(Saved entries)

-- ==== Sys2Proof/Tests/Slice0.lean ====
section
/-! SUPPORT. Tests: what the checks refuse, words written out from the spec's tables, the spec's vectors
(95_test_vectors.md, and the worked examples of the rules) on single steps, and a witness for the hypotheses of every
statement that has some. -/

namespace Sys2Proof.Tests

open Sys2Proof.Machine

/-! ## Well-formedness -/

theorem test_start_with_reserved_bits_is_ill_formed : (Instr.start 1#15).wellFormed = false := by decide

theorem test_reserved_row_is_ill_formed : (Instr.reserved 0#2).wellFormed = false := by decide

theorem test_start_is_well_formed : (Instr.start 0#15).wellFormed = true := by decide

theorem test_turn_by_name_is_no_turn_of_the_hardware : (Turn.named .finish).isHardware = false := by decide

theorem test_no_packets_is_no_configuration : Config.wf { defaultConfig with maxPackets := 0 } = false := by decide

theorem test_256_packets_is_no_configuration : Config.wf { defaultConfig with maxPackets := 256 } = false := by decide

/-! ## Words written out from the spec's tables (30_encoding.md R57, R58; 10_state.md R15) -/

theorem test_decode_seq :
    [0b0000#4, 0b0011#4, 0b0100#4, 0b0101#4, 0b0110#4, 0b0111#4, 0b1000#4, 0b1011#4, 0b1100#4, 0b1111#4].map decodeSeq =
      [.noStep 0, .noStep 3, .encPi, .encCtrl, .encChc, .encChd, .packBit 0, .packBit 3, .reserved 0, .reserved 3] := by
  decide

theorem test_decode_crc :
    [0b00#2, 0b01#2, 0b10#2, 0b11#2].map (decodeCrc · 0x54A8#16) =
      [.crcA 0x54A8, .crcB 0x54A8, .crcC 0x54A8, .crcD 0x54A8] := by decide

theorem test_decode_start : decode (.ctrl 0b0000000000000001#16) = .ok (.start 0) := by rfl

theorem test_decode_ctrl_zero : decode (.ctrl 0b0000000000000000#16) = .error .startBitClear := by rfl

/-- The rows of spec/opcode_table.json by their match values, in whole bytes (entry 10). -/
theorem test_table_words :
    [decodeTableWord 8 0x4, decodeTableWord 8 0x5, decodeTableWord 8 0x6, decodeTableWord 8 0x7, decodeTableWord 8 0x8,
      decodeTableWord 8 0xC, decodeTableWord 8 0x0, decodeTableWord 8 0x1, decodeTableWord 8 0x2, decodeTableWord 8 0x3,
      decodeTableWord 16 0x0001, decodeTableWord 4 0x0] =
      [some .encPi, some .encCtrl, some .encChc, some .encChd, some (.packBit 0), some (.reserved 0), some (.crcA 0),
        some (.crcB 0), some (.crcC 0), some (.crcD 0), some (.start 0), some (.noStep 0)] := by decide

theorem test_table_words_rejected :
    [decodeTableWord 8 0x10, decodeTableWord 16 0x0000, decodeTableWord 32 0x4] = [none, none, none] := by decide

/-! ## Single operations on the spec's vectors -/

/-- A field of the state an outcome answers, if it is a next state. -/
def fieldOf {α : Type} (r : Host.Outcome State Fault Refusal) (f : State → α) : Option α :=
  match r with
  | .next t => some (f t)
  | .fault _ => none
  | .refused _ => none

/-- A core that encodes, at block `blk` of `n` packets, with the message bytes `hi`, `lo` next. -/
def encoding (n : BitVec 8) (blk : BitVec 10) (seg : BitVec 4) (mptr : BitVec 10) (hi lo : Byte) : State :=
  { State.reset with
    piCode := 0x54A8#16, piCheck := 0x3CA#10, pktCount := n, phase := .encode, blk := blk, seg := seg, mptr := mptr
    msg := [(mptr.toNat, hi), (mptr.toNat + 1, lo)] }

/-- R82's worked example. -/
theorem test_encPi_word :
    fieldOf (exec .encPi (encoding 1 0 0 0 0 0)) (fun t => (t.grp, t.blk, t.mptr)) =
      some ([(0, 0x54A8F280#32)], 1, 0) := by decide

/-- R83's worked example; table V3, segment 15. -/
theorem test_encCtrl_word :
    fieldOf (exec .encCtrl (encoding 1 1 0 0 0 0)) (·.grp) = some [(1, 0x20008DC0#32)] ∧
      fieldOf (exec .encCtrl (encoding 16 61 15 60 0 0)) (·.grp) = some [(61, 0x200F2880#32)] := by decide

/-- Table V4, "AB" and the next fields. -/
theorem test_encChc_word :
    fieldOf (exec .encChc (encoding 1 2 0 0 0x41 0x42)) (fun t => (t.grp, t.blk, t.mptr, t.seg)) =
      some ([(2, 0x41420580#32)], 3, 2, 0) := by decide

/-- Table V4, "BA", from segment 15, on the last block: the turn to PACK (R112). -/
theorem test_encChd_word :
    fieldOf (exec .encChd (encoding 16 63 15 62 0x42 0x41)) (fun t => (t.grp, t.blk, t.mptr, t.seg, t.phase)) =
      some ([(63, 0x4241D940#32)], 64, 64, 0, .pack) := by decide

/-- V4, a packet that is not the last: no turn. -/
theorem test_encChd_not_last :
    fieldOf (exec .encChd (encoding 2 3 0 2 0x20 0x20)) (fun t => (t.grp, t.seg, t.phase)) =
      some ([(3, 0x20203700#32)], 1, .encode) := by decide

/-- Table V2, row `0x54A8`. -/
theorem test_crc_rows :
    [fieldOf (exec (.crcA 0x54A8) .reset) (·.answer), fieldOf (exec (.crcB 0x54A8) .reset) (·.answer),
      fieldOf (exec (.crcC 0x54A8) .reset) (·.answer), fieldOf (exec (.crcD 0x54A8) .reset) (·.answer)] =
      [some (some (.checkword 0x3CA#10)), some (some (.checkword 0x2AE#10)), some (some (.checkword 0x25E#10)),
        some (some (.checkword 0x282#10))] := by decide

/-- Table V2, columns A to D of rows `0xFFFF`, `0x2020`, `0xAAAA`. -/
theorem test_crc_vectors :
    [0xFFFF#16, 0x2020#16, 0xAAAA#16].map
        (fun m => [crc defaultConfig m .a, crc defaultConfig m .b, crc defaultConfig m .c, crc defaultConfig m .d]) =
      [[0x031#10, 0x155#10, 0x1A5#10, 0x179#10], [0x194#10, 0x0F0#10, 0x000#10, 0x0DC#10],
        [0x31D#10, 0x279#10, 0x289#10, 0x255#10]] := by decide

/-- A core that packs one packet, at position `pos` of `GRP[widx] = w`. -/
def packing (widx : BitVec 10) (w : Word) (pos : BitVec 5) (last : Bool) (acc : BitVec 8) (nbits : BitVec 3)
    (optr : BitVec 12) : State :=
  { State.reset with
    pktCount := 1, phase := .pack, blk := 4, mptr := 4, widx := widx, pos := pos, lastBit := last, acc := acc
    nbits := nbits, optr := optr, grp := [(widx.toNat, w)] }

/-- R98's worked example. -/
theorem test_packBit_completes_byte :
    fieldOf (exec (.packBit 0) (packing 0 0x54A8F280 24 false 0b00111111 7 0))
        (fun t => (t.out, t.lastBit, t.nbits, t.pos)) =
      some ([(0, 0x7E#8)], false, 0, 23) := by decide

/-- P1's last step: the 104th `PACK.BIT` writes `OUT[12] = 0xB2`, and `FINISH`. -/
theorem test_packBit_finishes :
    fieldOf (exec (.packBit 0) (packing 3 0x20203700 6 false 0b01011001 7 12))
        (fun t => (t.out, t.widx, t.optr, t.status)) =
      some ([(12, 0xB2#8)], 4, 13, 0x0002#16) := by decide

/-- Table V5, `0xAAAAAAAA`: 26 ones, three whole bytes, two bits waiting. -/
theorem test_packWord :
    fieldOf (exec .packWord (packing 0 0xAAAAAAAA 31 false 0 0 0)) (fun t => (t.out, t.nbits, t.lastBit, t.widx)) =
      some ([(0, 0xFF#8), (1, 0xFF#8), (2, 0xFF#8)], 2, false, 1) := by decide

/-- V7: `START` with `PKT_COUNT = 1`. -/
theorem test_start_accepted :
    fieldOf (exec (.start 0) { State.reset with pktCount := 1, done := true, blk := 9, pos := 6, lastBit := true })
        (fun t => (t.phase, t.status, t.blk, t.pos, t.lastBit)) =
      some (.encode, 0x0001#16, 0, 31, false) := by decide

/-- V7: `START` while busy changes nothing. -/
theorem test_start_ignored :
    exec (.start 0) (packing 3 0 6 true 5 7 12) = .next (packing 3 0 6 true 5 7 12) := by rfl

/-- R127: `START` from the reset state is refused. -/
theorem test_start_refused : exec (.start 0) .reset = .refused .badPacketCount := by rfl

/-- V7: `FINISH`. -/
theorem test_finish :
    fieldOf (exec .finish (packing 3 0 6 false 0 7 12)) (fun t => (t.phase, t.status)) = some (.idle, 0x0002#16) := by
  decide

theorem test_noStep : exec (.noStep 3) .reset = .next .reset := by rfl

theorem test_reserved : exec (.reserved 3) .reset = .refused .reservedPhase := by rfl

/-! ## Host moves (V10) and placed words -/

/-- The state one step gives when the host makes the move `m`. -/
def afterMove (m : HostMove) (s : State) : Host.Outcome State Fault Refusal := step { s with turns := [.host m] }

/-- V10: a 16-bit write of `PI_CHECK`. -/
theorem test_write_pi_check : fieldOf (afterMove (.writeReg .piCheck 0xFFFF) .reset) (·.piCheck) = some 0x3FF#10 := by
  decide

/-- V10: writes while busy are ignored. -/
theorem test_write_while_busy :
    fieldOf (afterMove (.writeReg .pktCount 5) (packing 0 0 31 false 0 0 0)) (·.pktCount) = some 1#8 ∧
      fieldOf (afterMove (.writeMsg 0 7) (packing 0 0 31 false 0 0 0)) (·.msg) = some [] := by decide

/-- V10: `STATUS` while busy. -/
theorem test_read_status_busy :
    fieldOf (afterMove (.readReg .status) (packing 0 0 31 false 0 0 0)) (·.answer) = some (some (.reg 0x0001#16)) := by
  decide

/-- V7: reset while busy. -/
theorem test_reset_while_busy :
    fieldOf (afterMove .reset (packing 2 0 9 true 3 4 5)) (fun t => (t.phase, t.status, t.pos, t.grp)) =
      some (.idle, 0#16, 31, []) := by decide

/-- R30: no cell 64 in `MSG`, none 208 in `OUT`. -/
theorem test_missing_cells :
    afterMove (.readMsg 64) .reset = .fault (.noSuchCell .msg 64) ∧
      afterMove (.readOut 208) .reset = .fault (.noSuchCell .out 208) := ⟨rfl, rfl⟩

/-- A placed word runs as the first operation after reset: `ENC.PI`, and `CRC.B` of 0 (table V2). -/
theorem test_placed_word_runs :
    fieldOf (step (State.reset.withFetchWord 8 0x4)) (fun t => (t.grp, t.blk)) = some ([(0, 0#32)], 1) ∧
      fieldOf (step (State.reset.withFetchWord 8 0x1)) (·.answer) = some (some (.checkword 0x198#10)) := by decide

/-! ## Witnesses: states and operands that meet the hypotheses of the statements -/

theorem witness_DecodeOfEncode : (Instr.start 0x7FFF#15).hasOwnSelector = true ∧ Instr.encPi.hasOwnSelector = true := by
  decide

theorem witness_EncodeOfDecode :
    decode (.seq 0b0111#4) = .ok .encChd ∧ decode (.ctrl 0xFFFE#16) = .error .startBitClear := ⟨rfl, rfl⟩

theorem witness_BlockWordReadsBack :
    (Block.pi 0x54A8 0x3CA).hasKind .pi = true ∧ (Block.control 4 0 0 0 15 0x0A2).hasKind .control = true ∧
      (Block.char 0x41 0x42 0x016).hasKind .charC = true ∧ (Block.char 0xFF 0xFF 0x179).hasKind .charD = true := by decide

theorem witness_ControlWords :
    defaultConfig.gt2a = 0b00100#5 ∧ defaultConfig.ptyVal = 0b00000#5 ∧ defaultConfig.abVal = 0b0#1 ∧
      defaultConfig.crcTable = defaultCrcTable := by decide

/-- First and last block of a kind, first and last message cells. -/
theorem witness_Enc :
    (∀ k : Fin 4, (encoding 16 (BitVec.ofNat 10 (60 + k)) 15 62 1 2).blk.toNat <
      (encoding 16 (BitVec.ofNat 10 (60 + k)) 15 62 1 2).cfg.grpSize ∧
      (encoding 16 (BitVec.ofNat 10 (60 + k)) 15 62 1 2).phase = .encode ∧
      (encoding 16 (BitVec.ofNat 10 (60 + k)) 15 62 1 2).blk.extractLsb' 0 2 = BitVec.ofNat 2 k) ∧
      (encoding 16 63 15 62 1 2).mptr.toNat + 1 < (encoding 16 63 15 62 1 2).cfg.msgSize ∧
      (encoding 16 0 0 0 1 2).blk.toNat < (encoding 16 0 0 0 1 2).cfg.grpSize := by decide

theorem witness_EncodedWordsAreValid :
    (∃ t, exec .encCtrl (encoding 16 61 15 60 0 0) = .next t) ∧ (∃ t, exec .encChc (encoding 1 2 0 0 1 2) = .next t) ∧
      (∃ t, exec .encChd (encoding 1 3 0 2 1 2) = .next t) ∧ (∃ t, exec .encPi (encoding 1 0 0 0 1 2) = .next t) :=
  ⟨⟨_, rfl⟩, ⟨_, rfl⟩, ⟨_, rfl⟩, ⟨_, rfl⟩⟩

theorem witness_PassesExtend :
    ∃ m₁ m₂ : Nat → Byte, 1 ≤ 2 ∧ (∀ a, a < 4 * 1 → m₁ a = m₂ a) ∧ m₁ 4 ≠ m₂ 4 :=
  ⟨fun _ => 0, fun a => if a < 4 then 0 else 1, by decide, by intro a h; simp [h], by decide⟩

/-- The last bit of the last word, with the last byte of `OUT` to write; and a bit that completes no byte. -/
theorem witness_PackBit :
    let s := { packing 63 1 6 true 0 7 207 with pktCount := 16 }
    s.widx.toNat < s.cfg.grpSize ∧ (s.nbits = 7#3 → s.optr.toNat < s.cfg.outSize) ∧ s.nbits = 7#3 ∧ s.pos = 6#5 ∧
      s.widx.toNat + 1 = 4 * s.pktCount.toNat ∧ s.phase = .pack ∧ (packing 0 1 31 false 0 0 208).nbits ≠ 7#3 := by decide

/-- With the output exactly full at the end. -/
theorem witness_PackWord :
    let s := { packing 63 0xAAAAAAAA 31 true 0x15 6 204 with pktCount := 16 }
    s.cfg.wf = true ∧ s.pos = 31#5 ∧ s.widx.toNat < s.cfg.grpSize ∧ s.grp.read s.widx.toNat = some 0xAAAAAAAA#32 ∧
      s.optr.toNat + (s.nbits.toNat + 26) / 8 ≤ s.cfg.outSize := by decide

theorem witness_ReservedBits :
    ∃ g g' : Nat → Word, (∀ i, (g i).extractLsb' 6 26 = (g' i).extractLsb' 6 26) ∧ g 0 ≠ g' 0 :=
  ⟨fun _ => 0x3F, fun _ => 0,
    fun _ => (by decide : (0x3F#32).extractLsb' 6 26 = (0#32).extractLsb' 6 26), by decide⟩

theorem witness_OutputMarksChanges : ∃ g g' : Nat → Word, (∀ i, g' i = ~~~ g i) ∧ g 0 ≠ g' 0 :=
  ⟨fun _ => 0, fun _ => ~~~ 0, fun _ => rfl, by decide⟩

theorem witness_PackedLength : ([1, 2, 3, 4] : List Word).length = 4 * 1 ∧ 0 ≤ 1 := by decide

theorem witness_PacketBytes :
    ∃ g g' : Nat → Word, (∀ i, i < 4 → g (4 * 1 + i) = g' (4 * 1 + i)) ∧
      (1 ≠ 0 → (g (4 * 1 - 1)).getLsbD 6 = (g' (4 * 1 - 1)).getLsbD 6) ∧ g 3 ≠ g' 3 :=
  ⟨fun _ => 0, fun i => if i = 3 then 0x80 else 0, by intro i h; simp; omega, by intro _; decide, by decide⟩

/-- A state whose `OUT` holds the packed bytes of four zero words. -/
theorem witness_OutputBits :
    let s : State := { State.reset with out := (List.range 13).map fun j => (j, 0#8) }
    (∀ j, j < 13 * 1 → s.out.read j = some (outByte (fun _ => 0) j)) ∧ 103 < 104 * 1 := by decide

/-! ### States of the invariant -/

/-- The buffers and the hardware's turns of a small state. -/
theorem inv_encoding_first : Inv (encoding 1 0 0 0 0x20 0x20) where
  params := by unfold LParams; decide
  buffers := ⟨by decide, by decide, by decide⟩
  hardware := by decide
  phase := by decide
  count := by intro _; unfold LCount; decide
  notBoth := by decide
  encode := fun _ => ⟨by decide, by decide, by decide, ⟨by decide, by decide, by decide, by decide, by decide, by decide⟩⟩
  pack := fun h => by cases h
  finished := fun h => by cases h

/-- The last bit of a pass of one packet. -/
def lastBitState : State := packing 3 0x20203700 6 false 0b01011001 7 12

theorem inv_lastBitState : Inv lastBitState where
  params := by unfold LParams; decide
  buffers := ⟨by decide, by decide, by decide⟩
  hardware := by decide
  phase := by decide
  count := by intro _; unfold LCount; decide
  notBoth := by decide
  encode := fun h => by cases h
  pack := fun _ => ⟨by decide, by decide, by decide, by decide, by decide, by decide, by decide⟩
  finished := fun h => by cases h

WORK ITEM: Using the entries above, tally how many lines have the word "cases" in them; write the number and nothing more.

SOLUTION TO THIS PROBLEM: 4